Could you write out the opening lines of the data, word for word, stopping after the line that contains "exact hs.2.2 x hx"?

Information given: Begin

-- ==== Sys2Proof/Laws/Keep.lean ====
section
/-! SUPPORT. What a step keeps of the memories: one lemma `<function>_keeps` for each function of the model
that answers a state. Each says that memory which has its canonical form (`Safety.lean`'s `MemOk`, the tile memories among it) has it
after the function too, whatever the other arguments. A proof about `exec` cites the lemma of the function
its arm calls. The predicates `OptOk`, `PairOk`, `ExOk` and `OutOk` say it of an answer that carries a state. -/
namespace Sys2Proof.Machine
def OptOk : Option State → Prop
  | some t => MemOk t
  | none => True
def OptOk1 {α : Type} : Option (State × α) → Prop
  | some x => MemOk x.1
  | none => True
def PairOk {α : Type} (p : State × α) : Prop := MemOk p.1
def PairOkR {α : Type} (p : α × State) : Prop := MemOk p.2
def ExOk {ε α : Type} : Except ε (State × α) → Prop
  | .ok x => MemOk x.1
  | .error _ => True
def OutOk : Host.Outcome State Fault Refusal → Prop
  | .next t => MemOk t
  | _ => True
def MOk (m : MemSys) (cs : NMap Core) : Prop :=
  Mem.wf m.dram = true ∧ Mem.wf m.scratch = true ∧ ∀ x ∈ cs, TileOk x.2
theorem memOk_mk (a b c d e f g h i j k l m n o p q r u v w) :
  MemOk (State.mk a b c d e f g h i j k l m n o p q r u v w) = MOk g a := rfl
theorem mOk_mem (s : State) : MOk s.mem s.cores = MemOk s := rfl
theorem mOk_mix {s t : State} (hs : MemOk s) (ht : MemOk t) : MOk s.mem t.cores := ⟨hs.1, hs.2.1, ht.2.2⟩
/-- What a change of a core keeps. -/
def CoreKeep (f : Core → Core) : Prop := ∀ k, TileOk k → TileOk (f k)
theorem coreKeep_same {f : Core → Core} (h : ∀ k, (f k).tile.mem = k.tile.mem) : CoreKeep f := fun k hk => by
  rw [TileOk, h]; exact hk
theorem coreKeep_of {f : Core → Core} (h : ∀ k, TileOk k → TileOk (f k)) : CoreKeep f := h
theorem blank_ok (c : Nat) : TileOk (Core.blank c) := rfl
theorem nget_ok {s : State} (hs : MemOk s) {c : Nat} {k : Core} (h : nget s.cores c = some k) : TileOk k := by
  obtain ⟨x, hx, rfl⟩ := mem_of_nget h
  exact hs.2.2 x hx
theorem core_ok {s : State} (hs : MemOk s) (c : Nat) : TileOk (getCore s c) := by
  unfold getCore ngetD
  cases h : nget s.cores c with
  | none => exact blank_ok c
  | some k => exact nget_ok hs h
theorem mOk_cores {m : MemSys} {cs ds : NMap Core} (h : MOk m cs) (hd : ∀ x ∈ ds, TileOk x.2) : MOk m ds := ⟨h.1, h.2.1, hd⟩
theorem cores_map {cs : NMap Core} {f : Nat × Core → Nat × Core} (hc : ∀ x ∈ cs, TileOk x.2)
    (h : ∀ x, TileOk x.2 → TileOk (f x).2) : ∀ x ∈ cs.map f, TileOk x.2 := by
  intro x hx
  obtain ⟨y, hy, rfl⟩ := List.mem_map.1 hx
  exact h y (hc y hy)
theorem outOk_next {t : State} (h : MemOk t) : OutOk (.next t) := h
theorem outOk_fault {f : Fault} : OutOk (.fault f) := trivial
theorem memOk_ite {c : Prop} [Decidable c] {a b : State} (ha : MemOk a) (hb : MemOk b) : MemOk (if c then a else b) := by split <;> assumption
theorem pairOk_ite {α : Type} {c : Prop} [Decidable c] {a b : State × α} (ha : PairOk a) (hb : PairOk b) : PairOk (if c then a else b) := by split <;> assumption
theorem optOk_some {t : State} (h : MemOk t) : OptOk (some t) := h
theorem optOk1_some {α : Type} (p : State × α) : OptOk1 (some p) = PairOk p := rfl
theorem optOk_none : OptOk none := trivial
theorem optOk1_none {α : Type} : OptOk1 (none : Option (State × α)) := trivial
theorem exOk_ok {ε α : Type} (p : State × α) : ExOk (.ok p : Except ε _) = PairOk p := rfl
theorem exOk_error {ε α : Type} {e : ε} : ExOk (.error e : Except ε (State × α)) := trivial
theorem mOk_wr {m : MemSys} {cs a v b w} (h : MOk m cs) : MOk ⟨Mem.wr m.dram a v, m.scratch, b, w⟩ cs := ⟨Mem.wf_wr _ _ h.1, h.2⟩
theorem mOk_wrN {m : MemSys} {cs a v n b w} (h : MOk m cs) : MOk ⟨Mem.wrN m.dram a v n, m.scratch, b, w⟩ cs := ⟨Mem.wf_wrN _ _ _ h.1, h.2⟩
theorem mOk_scratch {m : MemSys} {cs a v n b w} (h : MOk m cs) : MOk ⟨m.dram, Mem.wrN m.scratch a v n, b, w⟩ cs :=
  ⟨h.1, Mem.wf_wrN _ _ _ h.2.1, h.2.2⟩
theorem mOk_marks {m : MemSys} {cs b w} (h : MOk m cs) : MOk ⟨m.dram, m.scratch, b, w⟩ cs := h
theorem wf_foldl {α : Type} {f : Mem → α → Mem} (h : ∀ m x, Mem.wf m = true → Mem.wf (f m x) = true) (l : List α) (m : Mem) (hm : Mem.wf m = true) :
    Mem.wf (l.foldl f m) = true := by
  induction l generalizing m with
  | nil => exact hm
  | cons x l ih => exact ih _ (h m x hm)
theorem pairOk_mk {α : Type} (t : State) (x : α) : PairOk (t, x) = MemOk t := rfl
theorem pairOkR_mk {α : Type} (t : State) (x : α) : PairOkR (x, t) = MemOk t := rfl
theorem memOk_fst {α : Type} (p : State × α) : MemOk p.1 = PairOk p := rfl
theorem memOk_snd {α : Type} (p : α × State) : MemOk p.2 = PairOkR p := rfl
theorem pairOk_swap {α : Type} {p : α × State} (h : PairOkR p) : PairOk p.swap := h
theorem pair_of {α : Type} {p : State × α} {t : State} {x : α} (e : p = (t, x)) (h : PairOk p) : MemOk t := by subst e; exact h
theorem pair_ofr {α : Type} {p : α × State} {t : State} {x : α} (e : p = (x, t)) (h : PairOkR p) : MemOk t := by subst e; exact h
theorem opt_of {o : Option State} {t : State} (e : o = some t) (h : OptOk o) : MemOk t := by subst e; exact h
theorem opt_of1 {α : Type} {o : Option (State × α)} {t : State} {x : α} (e : o = some (t, x)) (h : OptOk1 o) : MemOk t := by subst e; exact h
theorem ex_of {ε α : Type} {o : Except ε (State × α)} {t : State} {x : α} (e : o = .ok (t, x)) (h : ExOk o) : MemOk t := by subst e; exact h
theorem out_of {o : Host.Outcome State Fault Refusal} {t : State} (e : o = .next t) (h : OutOk o) : MemOk t := by subst e; exact h
theorem keep_foldl {α : Type} {f : State → α → State} (h : ∀ s x, MemOk s → MemOk (f s x)) (l : List α) (s : State) (hs : MemOk s) :
    MemOk (l.foldl f s) := by
  induction l generalizing s with
  | nil => exact hs
  | cons x l ih => exact ih _ (h s x hs)
theorem keep_foldl1 {α β : Type} {f : State × β → α → State × β} (h : ∀ p x, PairOk p → PairOk (f p x)) (l : List α) (p : State × β) (hs : PairOk p) :
    PairOk (l.foldl f p) := by
  induction l generalizing p with
  | nil => exact hs
  | cons x l ih => exact ih _ (h p x hs)
theorem keep_foldl2 {α β : Type} {f : β × State → α → β × State} (h : ∀ p x, PairOkR p → PairOkR (f p x)) (l : List α) (p : β × State) (hs : PairOkR p) :
    PairOkR (l.foldl f p) := by
  induction l generalizing p with
  | nil => exact hs
  | cons x l ih => exact ih _ (h p x hs)
theorem keep_iter {f : Nat → State → State} (h : ∀ n s, MemOk s → MemOk (f n s)) (n : Nat) (s : State) (hs : MemOk s) :
    MemOk (iter n f s) := keep_foldl (fun s k hs => h k s hs) _ _ hs
theorem keep_iter1 {β : Type} {f : Nat → State × β → State × β} (h : ∀ n p, PairOk p → PairOk (f n p)) (n : Nat) (p : State × β) (hs : PairOk p) :
    PairOk (iter n f p) := keep_foldl1 (fun p k hs => h k p hs) _ _ hs
theorem keep_iter2 {β : Type} {f : Nat → β × State → β × State} (h : ∀ n p, PairOkR p → PairOkR (f n p)) (n : Nat) (p : β × State) (hs : PairOkR p) :
    PairOkR (iter n f p) := keep_foldl2 (fun p k hs => h k p hs) _ _ hs
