theorem mrot (cnt : BitVec 8) : Statement (.mrot cnt) := by
  intro lone w hw h
  have b0 : 0 < 32768 := by decide
  have b1 := cnt.isLt
  have h : lone.toNat * 2147483648 + 0 * 1073741824 + 99 * 8388608 + (cnt.toNat) = w := Option.some.inj h
  have e : w = (((lone.toNat * 2 + 0) * 128 + 99) * 32768 + 0) * 256 + cnt.toNat := by omega
  clear h
  have e0 : fld w 8 15 = 0 := fld_of e (fld_up 8 b1 (fld_here 15 b0))
  have e1 : bitsF w 0 8 = cnt := bitsF_eq (fld_of e (fld_here 8 b1))
  refine decode_of_map hw (k := 0) (op := 99)
    (fld_of e (fld_up 8 b1 (fld_up 15 b0 (fld_up 7 (by decide) (fld_here 1 (by decide))))))
    (fld_of e (fld_up 8 b1 (fld_up 15 b0 (fld_here 7 (by decide))))) ?_
  simp [decC_99, e0, e1]

theorem mdrain (acc : Acc) (v : VReg) (f : Fmt) (row : BitVec 6) : Statement (.mdrain acc v f row) := by
  intro lone w hw h
  have b0 := acc.isLt
  have b1 := v.isLt
  have b2 := fmt_code_lt f
  have b3 := row.isLt
  have b4 : 0 < 64 := by decide
  have h : lone.toNat * 2147483648 + 0 * 1073741824 + 100 * 8388608 + (acc.val * 2097152 + v.val * 65536 + f.code * 4096 + row.toNat * 64) = w := Option.some.inj h
  have e : w = ((((((lone.toNat * 2 + 0) * 128 + 100) * 4 + acc.val) * 32 + v.val) * 16 + f.code) * 64 + row.toNat) * 64 + 0 := by omega
  clear h
  have e0 : fld w 0 6 = 0 := fld_of e (fld_here 6 b4)
  have e1 : fld w 12 4 = f.code := fld_of e (fld_up 6 b4 (fld_up 6 b3 (fld_here 4 b2)))
  have e2 : finF w 21 2 = acc := finF_eq (fld_of e (fld_up 6 b4 (fld_up 6 b3 (fld_up 4 b2 (fld_up 5 b1 (fld_here 2 b0))))))
  have e3 : finF w 16 5 = v := finF_eq (fld_of e (fld_up 6 b4 (fld_up 6 b3 (fld_up 4 b2 (fld_here 5 b1)))))
  have e4 : bitsF w 6 6 = row := bitsF_eq (fld_of e (fld_up 6 b4 (fld_here 6 b3)))
  refine decode_of_map hw (k := 0) (op := 100)
    (fld_of e (fld_up 6 b4 (fld_up 6 b3 (fld_up 4 b2 (fld_up 5 b1 (fld_up 2 b0 (fld_up 7 (by decide) (fld_here 1 (by decide)))))))))
    (fld_of e (fld_up 6 b4 (fld_up 6 b3 (fld_up 4 b2 (fld_up 5 b1 (fld_up 2 b0 (fld_here 7 (by decide)))))))) ?_
  simp [decC_100, e0, e1, e2, e3, e4, fmtOf_code]

theorem mxch (acc : Acc) (entry : BitVec 8) : Statement (.mxch acc entry) := by
  intro lone w hw h
  have b0 := acc.isLt
  have b1 := entry.isLt
  have b2 : 0 < 8192 := by decide
  have h : lone.toNat * 2147483648 + 0 * 1073741824 + 101 * 8388608 + (acc.val * 2097152 + entry.toNat * 8192) = w := Option.some.inj h
  have e : w = ((((lone.toNat * 2 + 0) * 128 + 101) * 4 + acc.val) * 256 + entry.toNat) * 8192 + 0 := by omega
  clear h
  have e0 : fld w 0 13 = 0 := fld_of e (fld_here 13 b2)
  have e1 : finF w 21 2 = acc := finF_eq (fld_of e (fld_up 13 b2 (fld_up 8 b1 (fld_here 2 b0))))
  have e2 : bitsF w 13 8 = entry := bitsF_eq (fld_of e (fld_up 13 b2 (fld_here 8 b1)))
  refine decode_of_map hw (k := 0) (op := 101)
    (fld_of e (fld_up 13 b2 (fld_up 8 b1 (fld_up 2 b0 (fld_up 7 (by decide) (fld_here 1 (by decide)))))))
    (fld_of e (fld_up 13 b2 (fld_up 8 b1 (fld_up 2 b0 (fld_here 7 (by decide)))))) ?_
  simp [decC_101, e0, e1, e2]

theorem fuse (size : FuseSize) : Statement (.fuse size) := by
  intro lone w hw h
  have b0 := fuseSize_code_lt size
  have b1 : 0 < 1048576 := by decide
  have h : lone.toNat * 2147483648 + 0 * 1073741824 + 104 * 8388608 + (size.code * 1048576) = w := Option.some.inj h
  have e : w = (((lone.toNat * 2 + 0) * 128 + 104) * 8 + size.code) * 1048576 + 0 := by omega
  clear h
  have e0 : fld w 0 20 = 0 := fld_of e (fld_here 20 b1)
  have e1 : fld w 20 3 = size.code := fld_of e (fld_up 20 b1 (fld_here 3 b0))
  refine decode_of_map hw (k := 0) (op := 104)
    (fld_of e (fld_up 20 b1 (fld_up 3 b0 (fld_up 7 (by decide) (fld_here 1 (by decide))))))
    (fld_of e (fld_up 20 b1 (fld_up 3 b0 (fld_here 7 (by decide))))) ?_
  simp [decC_104, e0, e1, fuseSizeOf_code]

theorem gather (core : Nat) (entry : Nat) : Statement (.gather core entry) := by
  intro _ _ _ h
  cases h

theorem scatter (core : Nat) (entry : Nat) : Statement (.scatter core entry) := by
  intro _ _ _ h
  cases h

theorem accum (core : Nat) (entry : Nat) : Statement (.accum core entry) := by
  intro _ _ _ h
  cases h

theorem dedup (core : Nat) (entry : Nat) : Statement (.dedup core entry) := by
  intro _ _ _ h
  cases h

theorem reduce (core : Nat) (entry : Nat) : Statement (.reduce core entry) := by
  intro _ _ _ h
  cases h

theorem copy (core : Nat) (entry : Nat) : Statement (.copy core entry) := by
  intro _ _ _ h
  cases h

theorem walk (core : Nat) (entry : Nat) : Statement (.walk core entry) := by
  intro _ _ _ h
  cases h

theorem fill (core : Nat) (entry : Nat) : Statement (.fill core entry) := by
  intro _ _ _ h
  cases h

theorem coll (core : Nat) (entry : Nat) : Statement (.coll core entry) := by
  intro _ _ _ h
  cases h

theorem res (core : Nat) (entry : Nat) : Statement (.res core entry) := by
  intro _ _ _ h
  cases h

theorem abt (core : Nat) (entry : Nat) : Statement (.abt core entry) := by
  intro _ _ _ h
  cases h

theorem commandStart (core : Nat) : Statement (.commandStart core) := by
  intro _ _ _ h
  cases h

theorem commandRetire (core : Nat) (entry : Nat) : Statement (.commandRetire core entry) := by
  intro _ _ _ h
  cases h

theorem commandStop (core : Nat) (entry : Nat) : Statement (.commandStop core entry) := by
  intro _ _ _ h
  cases h

theorem sequencerCycle (core : Nat) : Statement (.sequencerCycle core) := by
  intro _ _ _ h
  cases h

theorem quantumEnd (core : Nat) (strand : Nat) : Statement (.quantumEnd core strand) := by
  intro _ _ _ h
  cases h

theorem waitTimeout (core : Nat) (slot : Nat) : Statement (.waitTimeout core slot) := by
  intro _ _ _ h
  cases h

theorem accessReply (id : Nat) : Statement (.accessReply id) := by
  intro _ _ _ h
  cases h

theorem replyForward (id : Nat) : Statement (.replyForward id) := by
  intro _ _ _ h
  cases h

theorem icacheFill (id : Nat) : Statement (.icacheFill id) := by
  intro _ _ _ h
  cases h

theorem tlbLookup (id : Nat) : Statement (.tlbLookup id) := by
  intro _ _ _ h
  cases h

theorem walkEnd (id : Nat) : Statement (.walkEnd id) := by
  intro _ _ _ h
  cases h

theorem handlerStart (core : Nat) : Statement (.handlerStart core) := by
  intro _ _ _ h
  cases h

theorem inboxReservation (id : Nat) : Statement (.inboxReservation id) := by
  intro _ _ _ h
  cases h

theorem messageWrite (id : Nat) : Statement (.messageWrite id) := by
  intro _ _ _ h
  cases h

theorem migrationReserve (id : Nat) : Statement (.migrationReserve id) := by
  intro _ _ _ h
  cases h

theorem migrationArrival (id : Nat) : Statement (.migrationArrival id) := by
  intro _ _ _ h
  cases h

theorem wakeDelivery (id : Nat) : Statement (.wakeDelivery id) := by
  intro _ _ _ h
  cases h

theorem remoteTileAccess (id : Nat) : Statement (.remoteTileAccess id) := by
  intro _ _ _ h
  cases h

theorem feWithdrawal (id : Nat) : Statement (.feWithdrawal id) := by
  intro _ _ _ h
  cases h

theorem storeBufferSend (core : Nat) (id : Nat) : Statement (.storeBufferSend core id) := by
  intro _ _ _ h
  cases h

theorem storeAck (id : Nat) : Statement (.storeAck id) := by
  intro _ _ _ h
  cases h

theorem controllerIssue (id : Nat) : Statement (.controllerIssue id) := by
  intro _ _ _ h
  cases h

theorem accumulateAccept (id : Nat) : Statement (.accumulateAccept id) := by
  intro _ _ _ h
  cases h

theorem combiningDrain (ctrl : Nat) (atom : Nat) : Statement (.combiningDrain ctrl atom) := by
  intro _ _ _ h
  cases h

theorem geckoToken (id : Nat) : Statement (.geckoToken id) := by
  intro _ _ _ h
  cases h

theorem rowCacheExpiry (core : Nat) (atom : Nat) : Statement (.rowCacheExpiry core atom) := by
  intro _ _ _ h
  cases h

theorem promotionEpoch (chan : Nat) : Statement (.promotionEpoch chan) := by
  intro _ _ _ h
  cases h

theorem scrub (atom : Nat) : Statement (.scrub atom) := by
  intro _ _ _ h
  cases h

theorem refresh (chan : Nat) (bank : Nat) (row : Nat) : Statement (.refresh chan bank row) := by
  intro _ _ _ h
  cases h

theorem stackTemperatureReport (stack : Nat) (temp : Int) : Statement (.stackTemperatureReport stack temp) := by
  intro _ _ _ h
  cases h

theorem hostSnoop (line : Nat) (own : Bool) : Statement (.hostSnoop line own) := by
  intro _ _ _ h
  cases h

theorem snoopApply : Statement .snoopApply := by
  intro _ _ _ h
  cases h

theorem hostResponse (id : Nat) (grantE : Bool) (line : Option W512) : Statement (.hostResponse id grantE line) := by
  intro _ _ _ h
  cases h

theorem cxlLinkDown : Statement .cxlLinkDown := by
  intro _ _ _ h
  cases h

theorem cxlLinkRetrain : Statement .cxlLinkRetrain := by
  intro _ _ _ h
  cases h

theorem hostRegisterAccess (off : Nat) (size : Nat) (wr : Option W64) : Statement (.hostRegisterAccess off size wr) := by
  intro _ _ _ h
  cases h

theorem mmaStep (core : Nat) (strand : Nat) : Statement (.mmaStep core strand) := by
  intro _ _ _ h
  cases h

theorem mrotComplete (id : Nat) : Statement (.mrotComplete id) := by
  intro _ _ _ h
  cases h

theorem mxchComplete (id : Nat) : Statement (.mxchComplete id) := by
  intro _ _ _ h
  cases h

theorem rejoinLineHigh (core : Nat) (strand : Nat) : Statement (.rejoinLineHigh core strand) := by
  intro _ _ _ h
  cases h

theorem barrierComplete (core : Nat) (kind : BarKind) : Statement (.barrierComplete core kind) := by
  intro _ _ _ h
  cases h

theorem timeTick : Statement .timeTick := by
  intro _ _ _ h
  cases h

Information given: End

**Answer below:**
-- ==== Sys2Proof/Laws/Keep.lean ====
section
/-! SUPPORT. What a step keeps of the memories: one lemma `<function>_keeps` for each function of the model
that answers a state. Each says that memory which has its canonical form (`Safety.lean`'s `MemOk`, the tile memories among it) has it
after the function too, whatever the other arguments. A proof about `exec` cites the lemma of the function
its arm calls. The predicates `OptOk`, `PairOk`, `ExOk` and `OutOk` say it of an answer that carries a state. -/
namespace Sys2Proof.Machine
def OptOk : Option State → Prop
  | some t => MemOk t
  | none => True
def OptOk1 {α : Type} : Option (State × α) → Prop
  | some x => MemOk x.1
  | none => True
def PairOk {α : Type} (p : State × α) : Prop := MemOk p.1
def PairOkR {α : Type} (p : α × State) : Prop := MemOk p.2
def ExOk {ε α : Type} : Except ε (State × α) → Prop
  | .ok x => MemOk x.1
  | .error _ => True
def OutOk : Host.Outcome State Fault Refusal → Prop
  | .next t => MemOk t
  | _ => True
def MOk (m : MemSys) (cs : NMap Core) : Prop :=
  Mem.wf m.dram = true ∧ Mem.wf m.scratch = true ∧ ∀ x ∈ cs, TileOk x.2
theorem memOk_mk (a b c d e f g h i j k l m n o p q r u v w) :
  MemOk (State.mk a b c d e f g h i j k l m n o p q r u v w) = MOk g a := rfl
theorem mOk_mem (s : State) : MOk s.mem s.cores = MemOk s := rfl
theorem mOk_mix {s t : State} (hs : MemOk s) (ht : MemOk t) : MOk s.mem t.cores := ⟨hs.1, hs.2.1, ht.2.2⟩
/-- What a change of a core keeps. -/
def CoreKeep (f : Core → Core) : Prop := ∀ k, TileOk k → TileOk (f k)
theorem coreKeep_same {f : Core → Core} (h : ∀ k, (f k).tile.mem = k.tile.mem) : CoreKeep f := fun k hk => by
  rw [TileOk, h]; exact hk
theorem coreKeep_of {f : Core → Core} (h : ∀ k, TileOk k → TileOk (f k)) : CoreKeep f := h
theorem blank_ok (c : Nat) : TileOk (Core.blank c) := rfl
theorem nget_ok {s : State} (hs : MemOk s) {c : Nat} {k : Core} (h : nget s.cores c = some k) : TileOk k := by
  obtain ⟨x, hx, rfl⟩ := mem_of_nget h
  exact hs.2.2 x hx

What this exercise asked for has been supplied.